§ **What is being asked**: In the lines below, the string "outPort" may appear; say how many lines hold it and give nothing more.

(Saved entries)
══════════════════════════════
/-! ## Ports, interrupt enable, restart, halt -/

/-- IN: A takes the answer of the port handler, one read is counted, nothing else changes: the answer is DEFAULT_PORT_READ of
the shipped handler, the next known answer of an injected one, else the free value. Decision D12 of 92_eei_decisions.md; how
the model holds a handler and DEFAULT_PORT_READ is its own choice, log entry 4. -/
def Obligations.InputTakesTheHandlersAnswer : Prop :=
  ∀ (s : State) (d8 : Byte), encode (.inPort d8) = [0xDB, d8] ∧
    ∃ t, exec (.inPort d8) s = .next t ∧
      ∃ (v : Byte) (h : PortHandler),
        seen t = { seen s with
          reg := setAt s.regs.get .a v
          pc := s.pc + 2
          env := { s.env with handler := h, portReads := s.env.portReads + 1 } } ∧
        (s.env.handler = .shipped → v = s.params.defaultPortRead ∧ h = .shipped) ∧
        (∀ w rest, s.env.handler = .injected (w :: rest) → v = w ∧ h = .injected rest) ∧
        (s.env.handler = .injected [] → v = Config.freePortRead s.env.portReads d8 ∧ h = .injected [])

/-- OUT: one output event with the port and A, after the earlier ones, for an injected handler, none for the shipped one;
nothing of the block changes but PC. Decision D12 of 92_eei_decisions.md; the list of events is the model's, log entry 5. -/
def Obligations.OutputEmitsOneEvent : Prop :=
  ∀ (s : State) (d8 : Byte), encode (.outPort d8) = [0xD3, d8] ∧
    ∃ t, exec (.outPort d8) s = .next t ∧
      (s.env.handler = .shipped → seen t = { seen s with pc := s.pc + 2 }) ∧
      (∀ answers, s.env.handler = .injected answers →
        seen t = { seen s with
          pc := s.pc + 2
          env := { s.env with portWrites := s.env.portWrites ++ [{ port := d8, value := s.regs.get .a }] } })

/-- EI sets IE and DI clears it, at once; HLT advances PC by 1 and halts. Decisions D6 and D4 of 92_eei_decisions.md. -/
def Obligations.InterruptEnableAndHalt : Prop :=
  ∀ (s : State),
    (encode .ei = [0xFB] ∧ ∃ t, exec .ei s = .next t ∧ seen t = { seen s with ie := true, pc := s.pc + 1 }) ∧
    (encode .di = [0xF3] ∧ ∃ t, exec .di s = .next t ∧ seen t = { seen s with ie := false, pc := s.pc + 1 }) ∧
    (encode .hlt = [0x76] ∧ ∃ t, exec .hlt s = .next t ∧ seen t = { seen s with run := .halted, pc := s.pc + 1 })

/-- RST n pushes the address after it and goes to 8 n; IE is unchanged. Decision D17 of 92_eei_decisions.md. -/
def Obligations.RestartCallsItsVector : Prop :=
  ∀ (s : State) (n : Fin 8),
    encode (Instr.rst n) = [BitVec.ofNat 8 (0xC7 + 8 * n.val)] ∧
    ∃ t, exec (Instr.rst n) s = .next t ∧
      seen t = { seen s with byte := pushed s (s.pc + 1), sp := s.sp - 2, pc := BitVec.ofNat 16 (8 * n.val) }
══════════════════════════════
§ **Response**: 2